Probability as Belief: The Bayesian Perspective
In the frequentist view, probability is the limiting frequency of an event over infinite trials. In the Bayesian view, probability is a degree of belief — a measure of how confident you are given available evidence. Both interpretations are mathematically consistent, but Bayesian reasoning allows you to update beliefs as evidence arrives.
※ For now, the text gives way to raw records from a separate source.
-- ==== Sys2Proof/Config.lean ====
section
/-! DEFINITION. What an implementation fixes and the spec leaves open. -/

namespace Sys2Proof.Config

/-- `PCW`, the width in bits of the program counter of an implementation (R8, R26; decision D2; log entry 3).
The spec leaves it open, so nothing can evaluate it here. -/
opaque pcWidth : Nat

/-- The longest program an implementation takes: `L <= 2^PCW - 1` (R8, R26). -/
def maxProgramLength : Nat := 2 ^ pcWidth - 1

end Sys2Proof.Config
end

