-- ==== Sys2Proof/Laws/Decode.lean ====
section
/-! SUPPORT. The decoder: the fields of two bytes laid side by side, and what each operation code decodes to. -/

namespace Sys2Proof

theorem joinNibbles_high : ∀ hi lo : Nibble, (joinNibbles hi lo).extractLsb' 4 4 = hi := by decide

theorem joinNibbles_low : ∀ hi lo : Nibble, (joinNibbles hi lo).extractLsb' 0 4 = lo := by decide

theorem splitFields_op_join (hi lo : Nibble) (b : Byte) : (splitFields (joinNibbles hi lo) b).op = hi :=
  joinNibbles_high hi lo

theorem splitFields_reg0_join (hi lo : Nibble) (b : Byte) : (splitFields (joinNibbles hi lo) b).reg0 = lo :=
  joinNibbles_low hi lo

theorem splitFields_reg1_join (a : Byte) (hi lo : Nibble) : (splitFields a (joinNibbles hi lo)).reg1 = hi :=
  joinNibbles_high hi lo

theorem splitFields_reg2_join (a : Byte) (hi lo : Nibble) : (splitFields a (joinNibbles hi lo)).reg2 = lo :=
  joinNibbles_low hi lo

@[simp] theorem splitFields_imm8 (a b : Byte) : (splitFields a b).imm8 = b := rfl

/-- What the dispatch makes of the fields, once for all operation codes. -/
theorem selectInstr_cases (f : Fields) :
    (f.op = 0#4 ∧ selectInstr f = .instr .done) ∨
    (f.op = 1#4 ∧ selectInstr f = .instr (.loadi f.reg0 f.imm8)) ∨
    (f.op = 2#4 ∧ selectInstr f = .instr (.add f.reg0 f.reg1 f.reg2)) ∨
    (f.op = 3#4 ∧ selectInstr f = .instr (.sub f.reg0 f.reg1 f.reg2)) ∨
    (f.op = 4#4 ∧ selectInstr f = .instr (.div f.reg0 f.reg1 f.reg2)) ∨
    (f.op = 5#4 ∧ selectInstr f = .instr (.mul f.reg0 f.reg1 f.reg2)) ∨
    (f.op = 6#4 ∧ selectInstr f = .instr (.movres f.reg0)) ∨
    (7 ≤ f.op.toNat ∧ selectInstr f = .reservedOpcode f.op) := by
  have hop : ∀ n (_ : n < 16), f.op.toNat = n → f.op = BitVec.ofNat 4 n := fun n _ h =>
    BitVec.eq_of_toNat_eq (by simp [h]; omega)
  unfold selectInstr
  split
  · next h => exact .inl ⟨hop 0 (by omega) h, rfl⟩
  · next h => exact .inr (.inl ⟨hop 1 (by omega) h, rfl⟩)
  · next h => exact .inr (.inr (.inl ⟨hop 2 (by omega) h, rfl⟩))
  · next h => exact .inr (.inr (.inr (.inl ⟨hop 3 (by omega) h, rfl⟩)))
  · next h => exact .inr (.inr (.inr (.inr (.inl ⟨hop 4 (by omega) h, rfl⟩))))
  · next h => exact .inr (.inr (.inr (.inr (.inr (.inl ⟨hop 5 (by omega) h, rfl⟩)))))
  · next h => exact .inr (.inr (.inr (.inr (.inr (.inr (.inl ⟨hop 6 (by omega) h, rfl⟩))))))
  · next h0 h1 h2 h3 h4 h5 h6 =>
    refine .inr (.inr (.inr (.inr (.inr (.inr (.inr ⟨?_, rfl⟩))))))
    have a0 : f.op.toNat ≠ 0 := h0
    have a1 : f.op.toNat ≠ 1 := h1
    have a2 : f.op.toNat ≠ 2 := h2
    have a3 : f.op.toNat ≠ 3 := h3
    have a4 : f.op.toNat ≠ 4 := h4
    have a5 : f.op.toNat ≠ 5 := h5
    have a6 : f.op.toNat ≠ 6 := h6
    omega

end Sys2Proof
end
Bayes' theorem is just the definition of conditional probability rearranged. But that rearrangement carries enormous practical weight: it tells you how to update a prior belief P(H) — before seeing data — into a posterior belief P(H|E) after observing evidence E.
Bayes' Theorem
P(H | E) = P(E | H) · P(H) / P(E)
Posterior = Likelihood × Prior / Evidence
P(E) = Σ P(E | Hᵢ) · P(Hᵢ) [law of total probability]
Medical test example:
Disease prevalence P(D) = 0.01 (1 in 100)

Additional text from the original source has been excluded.